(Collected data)
-- ==== Sys2Proof/Laws/Exec.lean ====
section
/-! SUPPORT. What an operation and a step can do, said once each: the answer of a faulted block, of each operation of
an accepting block, and the inversion of a step. -/

namespace Sys2Proof.Machine

theorem accept_faulted {s : State} {f : Fault} (h : s.fault = some f) (op : State → State) :
    s.accept op = s.respond (.fault (faultCode f)) := by
  unfold State.accept
  rw [h]

theorem accept_running {s : State} (h : s.fault = none) (op : State → State) : s.accept op = op s := by
  unfold State.accept
  rw [h]

/-- A faulted block answers its fault. -/
theorem exec_of_faulted (i : Instr) {s : State} {f : Fault} (h : s.fault = some f) :
    exec i s = .next (s.respond (.fault (faultCode f))) := by
  cases i <;> exact congrArg Host.Outcome.next (accept_faulted h _)

/-- Every operation answers a next state. -/
theorem exec_next (i : Instr) (s : State) : ∃ t, exec i s = .next t := by
  cases i <;> exact ⟨_, rfl⟩

theorem exec_readByte_running (a : Addr) {s : State} (h : s.fault = none) :
    exec (.readByte a) s = .next ((readByte a s).finish .byte) :=
  congrArg Host.Outcome.next (accept_running h _)

theorem exec_writeByte_running (a : Addr) (v : Byte) {s : State} (h : s.fault = none) :
    exec (.writeByte a v) s = .next ((writeByte a v s).finish .wrote) :=
  congrArg Host.Outcome.next (accept_running h _)

theorem exec_readWordLe_running (a : Addr) {s : State} (h : s.fault = none) :
    exec (.readWordLe a) s = .next ((readPair a s).finish fun p => .word (wordOf p.2 p.1)) :=
  congrArg Host.Outcome.next (accept_running h _)

theorem exec_readWordBe_running (a : Addr) {s : State} (h : s.fault = none) :
    exec (.readWordBe a) s = .next ((readPair a s).finish fun p => .word (wordOf p.1 p.2)) :=
  congrArg Host.Outcome.next (accept_running h _)

theorem exec_writeWordLe_running (a : Addr) (w : Word) {s : State} (h : s.fault = none) :
    exec (.writeWordLe a w) s = .next ((writePair a (loByte w) (hiByte w) s).finish .wrote) :=
  congrArg Host.Outcome.next (accept_running h _)

theorem exec_writeWordBe_running (a : Addr) (w : Word) {s : State} (h : s.fault = none) :
    exec (.writeWordBe a w) s = .next ((writePair a (hiByte w) (loByte w) s).finish .wrote) :=
  congrArg Host.Outcome.next (accept_running h _)

theorem exec_reset_running {s : State} (h : s.fault = none) :
    exec .reset s = .next ((resetWrites s).finish fun _ => .done) :=
  congrArg Host.Outcome.next (accept_running h _)

/-- The state a byte write leaves before its response: one cell stored, and the flags derived at the latch address. -/
def State.written (s : State) (a : Addr) (v : Byte) : State :=
  afterStore a (s.store (storeBank (visibleBank s.flags a)) (a.toNat - bankBase (storeBank (visibleBank s.flags a))) v)

theorem writeByte_written (a : Addr) (v : Byte) (s : State) :
    writeByte a v s = .ok (!bankReadOnly (visibleBank s.flags a)) (s.written a v) :=
  writeByte_ok a v s

section Written
variable (s : State) (a : Addr) (v : Byte)

@[simp] theorem State.written_fault : (s.written a v).fault = s.fault := by
  unfold State.written afterStore State.store; split <;> simp
@[simp] theorem State.written_requests : (s.written a v).requests = s.requests := by
  unfold State.written afterStore State.store; split <;> simp
@[simp] theorem State.written_responses : (s.written a v).responses = s.responses := by
  unfold State.written afterStore State.store; split <;> simp
@[simp] theorem State.written_cartA : (s.written a v).cartA = s.cartA := by
  unfold State.written afterStore State.store; split <;> simp
@[simp] theorem State.written_cartB : (s.written a v).cartB = s.cartB := by
  unfold State.written afterStore State.store; split <;> simp

theorem State.written_flags_other (h : a ≠ latchAddr) : (s.written a v).flags = s.flags := by
  unfold State.written afterStore State.store; rw [if_neg h]; simp

theorem State.written_latch : s.written latchAddr v = { s with ram := s.ram.write 1 v, flags := deriveFlags v } := by
  have h1 : visibleBank s.flags latchAddr = .ram := visibleBank_low _ (by decide)
  unfold State.written
  rw [h1]
  simp [storeBank, bankReadOnly, bankBase, State.store, State.bank, State.setBank, afterStore, latchAddr, State.derive,
    State.latchByte]

/-- The banks a byte write leaves. -/
theorem State.written_bank (k : BankKind) :
    (s.written a v).bank k =
      if k = storeBank (visibleBank s.flags a) then
        (s.bank k).write (a.toNat - bankBase (storeBank (visibleBank s.flags a))) v
      else s.bank k := by
  have key : (s.written a v).bank k = (s.store (storeBank (visibleBank s.flags a))
      (a.toNat - bankBase (storeBank (visibleBank s.flags a))) v).bank k := by
    unfold State.written afterStore; split <;> simp
  rw [key, State.store, State.setBank_bank]
  split
  · next h => rw [h]
  · rfl

/-- The bytes a byte write leaves. -/
theorem State.written_byteAt (k : BankKind) (j : Nat) :
    (s.written a v).byteAt k j =
      if k = storeBank (visibleBank s.flags a) ∧ j = a.toNat - bankBase (storeBank (visibleBank s.flags a)) then v
      else s.byteAt k j := by
  unfold State.byteAt
  rw [State.written_bank]
  by_cases hk : k = storeBank (visibleBank s.flags a)
  · rw [if_pos hk, Memory.read_write]
    simp only [hk, true_and]
  · rw [if_neg hk, if_neg (fun h => hk h.1)]

end Written

/-- A response changes nothing a byte write looks at. -/
theorem State.respond_written (s : State) (r : Response) (a : Addr) (v : Byte) :
    (s.respond r).written a v = (s.written a v).respond r := by
  have hset : ∀ k m, (s.respond r).setBank k m = (s.setBank k m).respond r := by intro k m; cases k <;> rfl
  unfold State.written afterStore State.store
  simp only [State.respond_flags, State.respond_bank]
  rw [hset]
  split <;> rfl

theorem State.written_flags (s : State) (a : Addr) (v : Byte) :
    (s.written a v).flags = if a = latchAddr then deriveFlags v else s.flags := by
  by_cases ha : a = latchAddr
  · subst ha; rw [State.written_latch, if_pos rfl]
  · rw [State.written_flags_other _ _ _ ha, if_neg ha]

/-- A byte write at one address leaves the visible bank of another, unless it stores the latch and the other lies in
a window. -/
theorem visibleBank_written (s : State) (a b : Addr) (v : Byte) (h : a = latchAddr → b.toNat ≤ 0x9FFF) :
    visibleBank (s.written a v).flags b = visibleBank s.flags b := by
  by_cases ha : a = latchAddr
  · rw [visibleBank_low _ (h ha), visibleBank_low _ (h ha)]
  · rw [State.written_flags_other _ _ _ ha]

theorem bankBase_storeBank_le (f : Flags) (a : Addr) : bankBase (storeBank (visibleBank f a)) ≤ a.toNat := by
  rcases storeBank_visibleBank f a with h | ⟨h, -, h', -⟩
  · rw [h]; exact Nat.zero_le _
  · rw [h]; exact h'

/-- Two states that agree in every bank and every other field are equal. -/
theorem State.ext_of_bank {s t : State} (hb : ∀ k, s.bank k = t.bank k) (hf : s.flags = t.flags)
    (hA : s.cartA = t.cartA) (hB : s.cartB = t.cartB) (hx : s.fault = t.fault) (hq : s.requests = t.requests)
    (hr : s.responses = t.responses) : s = t := by
  have h1 := hb .ram
  have h2 := hb .basicRom
  have h3 := hb .characterRom
  have h4 := hb .ioWindow
  have h5 := hb .kernalRom
  cases s
  cases t
  simp only [State.bank] at *
  simp [*]

theorem State.wf_iff (s : State) :
    s.wf = true ↔ (∀ k, (s.bank k).wf (bankLength k) = true) ∧ s.cartA = false ∧ s.cartB = false := by
  unfold State.wf State.banksWf State.cartsInert
  simp only [List.all_cons, List.all_nil, Bool.and_true, Bool.and_eq_true, Bool.not_eq_true']
  constructor
  · rintro ⟨⟨h1, h2, h3, h4, h5⟩, hA, hB⟩
    exact ⟨fun k => by cases k <;> assumption, hA, hB⟩
  · rintro ⟨h, hA, hB⟩
    exact ⟨⟨h _, h _, h _, h _, h _⟩, hA, hB⟩

/-- A byte write keeps the canonical form. -/
theorem State.wf_written {s : State} (h : s.wf = true) (a : Addr) (v : Byte) : (s.written a v).wf = true := by
  rw [State.wf_iff] at h ⊢
  refine ⟨fun k => ?_, by simpa using h.2.1, by simpa using h.2.2⟩
  rw [State.written_bank]
  split
  · next hk => subst hk; exact Memory.wf_write v (h.1 _) (storedCell_addr s.flags a).2
  · exact h.1 k

theorem run_zero (s : State) : Sys2Proof.core.run 0 s = .next s := rfl

/-- A run whose first step answers a next state goes on from there. -/
theorem run_succ_next (n : Nat) {s t : State} (h : step s = .next t) :
    Sys2Proof.core.run (n + 1) s = Sys2Proof.core.run n t := by
  have key : ∀ (M : Host.Core) (s t : M.State), M.step s = .next t → M.run (n + 1) s = M.run n t := by
    intro M s t h
    simp [Host.Core.run, h]
  exact key Sys2Proof.core s t h

/-- A run that answers a next state took a first step that did. -/
theorem run_succ_inv {n : Nat} {s t : State} (h : Sys2Proof.core.run (n + 1) s = .next t) :
    ∃ u, step s = .next u ∧ Sys2Proof.core.run n u = .next t := by
  have key : ∀ (M : Host.Core) (s t : M.State), M.run (n + 1) s = .next t →
      ∃ u, M.step s = .next u ∧ M.run n u = .next t := by
    intro M s t h
    cases hs : M.step s with
    | next u => exact ⟨u, rfl, by simpa [Host.Core.run, hs] using h⟩
    | fault f => simp [Host.Core.run, hs] at h
    | refused r => simp [Host.Core.run, hs] at h
  exact key Sys2Proof.core s t h

/-- What a word write does, by its two bytes in the order of their addresses. -/
theorem writePair_cases (a : Addr) (b0 b1 : Byte) (s : State) :
    (a.toNat = 0xFFFF ∧ writePair a b0 b1 s = .raised (.addressOutOfRange 0xFFFF) s) ∨
    (a.toNat ≠ 0xFFFF ∧ writePair a b0 b1 s =
      .ok (!bankReadOnly (visibleBank s.flags a) && !bankReadOnly (visibleBank (s.written a b0).flags (a + 1)))
        ((s.written a b0).written (a + 1) b1)) := by
  by_cases ht : a = 0xFFFF
  · subst ht
    exact .inl ⟨rfl, writePair_top b0 b1 s⟩
  · refine .inr ⟨fun e => ht (BitVec.eq_of_toNat_eq e), ?_⟩
    obtain ⟨v0, s0, v1, s1, h0, h1, h2⟩ := writePair_ok ht b0 b1 s
    rw [writeByte_written] at h0 h1
    cases h0
    cases h1
    exact h2

/-- Everything an operation can do when it answers a next state: a faulted block answers its fault; else it raises,
answers without storing (the reads), stores one cell (WRITE_BYTE), two cells (the word writes below 0xFFFF), or the two
cells of RESET. -/
theorem exec_cases {i : Instr} {s t : State} (h : exec i s = .next t) :
    (∃ f, s.fault = some f ∧ t = s.respond (.fault (faultCode f))) ∨
    (s.fault = none ∧
      ((∃ f, t = s.raise f) ∨
      ((∃ a, i = .readByte a ∨ i = .readWordLe a ∨ i = .readWordBe a) ∧ ∃ r, t = s.respond r) ∨
      (∃ a v, i = .writeByte a v ∧
        t = (s.written a v).respond (.wrote (!bankReadOnly (visibleBank s.flags a)))) ∨
      (∃ a w b0 b1 r, (i = .writeWordLe a w ∧ b0 = loByte w ∧ b1 = hiByte w ∨
          i = .writeWordBe a w ∧ b0 = hiByte w ∧ b1 = loByte w) ∧ a.toNat ≠ 0xFFFF ∧
        t = ((s.written a b0).written (a + 1) b1).respond (.wrote r)) ∨
      (i = .reset ∧ t = ((s.written 0x0000 0xFF).written latchAddr 0x07).respond .done))) := by
  cases hf : s.fault with
  | some f =>
    rw [exec_of_faulted i hf] at h
    cases h
    exact .inl ⟨f, rfl, rfl⟩
  | none =>
    refine .inr ⟨rfl, ?_⟩
    cases i with
    | readByte a =>
      rw [exec_readByte_running _ hf] at h
      cases h
      rcases readByte_cases a s with ⟨-, e⟩ | ⟨-, -, e⟩ <;> rw [e]
      · exact .inr (.inl ⟨⟨a, .inl rfl⟩, _, rfl⟩)
      · exact .inl ⟨_, rfl⟩
    | readWordLe a =>
      rw [exec_readWordLe_running _ hf] at h
      cases h
      rcases readPair_cases a s with ⟨-, e⟩ | ⟨-, -, _, _, -, -, e⟩ | ⟨-, -, e⟩ | ⟨-, -, -, e⟩ <;> rw [e]
      · exact .inl ⟨_, rfl⟩
      · exact .inr (.inl ⟨⟨a, .inr (.inl rfl)⟩, _, rfl⟩)
      · exact .inl ⟨_, rfl⟩
      · exact .inl ⟨_, rfl⟩
    | readWordBe a =>
      rw [exec_readWordBe_running _ hf] at h
      cases h
      rcases readPair_cases a s with ⟨-, e⟩ | ⟨-, -, _, _, -, -, e⟩ | ⟨-, -, e⟩ | ⟨-, -, -, e⟩ <;> rw [e]
      · exact .inl ⟨_, rfl⟩
      · exact .inr (.inl ⟨⟨a, .inr (.inr rfl)⟩, _, rfl⟩)
      · exact .inl ⟨_, rfl⟩
      · exact .inl ⟨_, rfl⟩
    | writeByte a v =>
      rw [exec_writeByte_running _ _ hf, writeByte_written] at h
      cases h
      exact .inr (.inr (.inl ⟨a, v, rfl, rfl⟩))
    | writeWordLe a w =>
      rw [exec_writeWordLe_running _ _ hf] at h
      cases h
      rcases writePair_cases a (loByte w) (hiByte w) s with ⟨-, e⟩ | ⟨hne, e⟩ <;> rw [e]
      · exact .inl ⟨_, rfl⟩
      · exact .inr (.inr (.inr (.inl ⟨a, w, _, _, _, .inl ⟨rfl, rfl, rfl⟩, hne, rfl⟩)))
    | writeWordBe a w =>
      rw [exec_writeWordBe_running _ _ hf] at h
      cases h
      rcases writePair_cases a (hiByte w) (loByte w) s with ⟨-, e⟩ | ⟨hne, e⟩ <;> rw [e]
      · exact .inl ⟨_, rfl⟩
      · exact .inr (.inr (.inr (.inl ⟨a, w, _, _, _, .inr ⟨rfl, rfl, rfl⟩, hne, rfl⟩)))
    | reset =>
      rw [exec_reset_running hf] at h
      cases h
      refine .inr (.inr (.inr (.inr ⟨rfl, ?_⟩)))
      unfold resetWrites
      rw [writeByte_written]
      simp only [Result.andThen, writeByte_written]
      rfl

/-- A step that answers a next state either had nothing pending or ran a decoded operation. -/
theorem step_cases {s t : State} (h : step s = .next t) :
    (s.requests = [] ∧ t = s) ∨
      ∃ w rest i, s.requests = w :: rest ∧ decode w = .ok i ∧ exec i { s with requests := rest } = .next t := by
  unfold step State.takeRequest at h
  cases hr : s.requests with
  | nil => rw [hr] at h; exact .inl ⟨rfl, by simpa using h.symm⟩
  | cons w rest =>
    rw [hr] at h
    simp only at h
    cases hd : decode w with
    | error e => rw [hd] at h; cases h
    | ok i => rw [hd] at h; exact .inr ⟨w, rest, i, rfl, hd, h⟩

end Sys2Proof.Machine
end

» **Prompt**: Give again exactly, and only, the lines above starting at the one with "(s.written a v).byteAt" and ending at the one with "(hA : s.cartA".

» **Reply to the task**:
    (s.written a v).byteAt k j =
      if k = storeBank (visibleBank s.flags a) ∧ j = a.toNat - bankBase (storeBank (visibleBank s.flags a)) then v
      else s.byteAt k j := by
  unfold State.byteAt
  rw [State.written_bank]
  by_cases hk : k = storeBank (visibleBank s.flags a)
  · rw [if_pos hk, Memory.read_write]
    simp only [hk, true_and]
  · rw [if_neg hk, if_neg (fun h => hk h.1)]

end Written

/-- A response changes nothing a byte write looks at. -/
theorem State.respond_written (s : State) (r : Response) (a : Addr) (v : Byte) :
    (s.respond r).written a v = (s.written a v).respond r := by
  have hset : ∀ k m, (s.respond r).setBank k m = (s.setBank k m).respond r := by intro k m; cases k <;> rfl
  unfold State.written afterStore State.store
  simp only [State.respond_flags, State.respond_bank]
  rw [hset]
  split <;> rfl

theorem State.written_flags (s : State) (a : Addr) (v : Byte) :
    (s.written a v).flags = if a = latchAddr then deriveFlags v else s.flags := by
  by_cases ha : a = latchAddr
  · subst ha; rw [State.written_latch, if_pos rfl]
  · rw [State.written_flags_other _ _ _ ha, if_neg ha]

/-- A byte write at one address leaves the visible bank of another, unless it stores the latch and the other lies in
a window. -/
theorem visibleBank_written (s : State) (a b : Addr) (v : Byte) (h : a = latchAddr → b.toNat ≤ 0x9FFF) :
    visibleBank (s.written a v).flags b = visibleBank s.flags b := by
  by_cases ha : a = latchAddr
  · rw [visibleBank_low _ (h ha), visibleBank_low _ (h ha)]
  · rw [State.written_flags_other _ _ _ ha]

theorem bankBase_storeBank_le (f : Flags) (a : Addr) : bankBase (storeBank (visibleBank f a)) ≤ a.toNat := by
  rcases storeBank_visibleBank f a with h | ⟨h, -, h', -⟩
  · rw [h]; exact Nat.zero_le _
  · rw [h]; exact h'

/-- Two states that agree in every bank and every other field are equal. -/
theorem State.ext_of_bank {s t : State} (hb : ∀ k, s.bank k = t.bank k) (hf : s.flags = t.flags)
    (hA : s.cartA = t.cartA) (hB : s.cartB = t.cartB) (hx : s.fault = t.fault) (hq : s.requests = t.requests)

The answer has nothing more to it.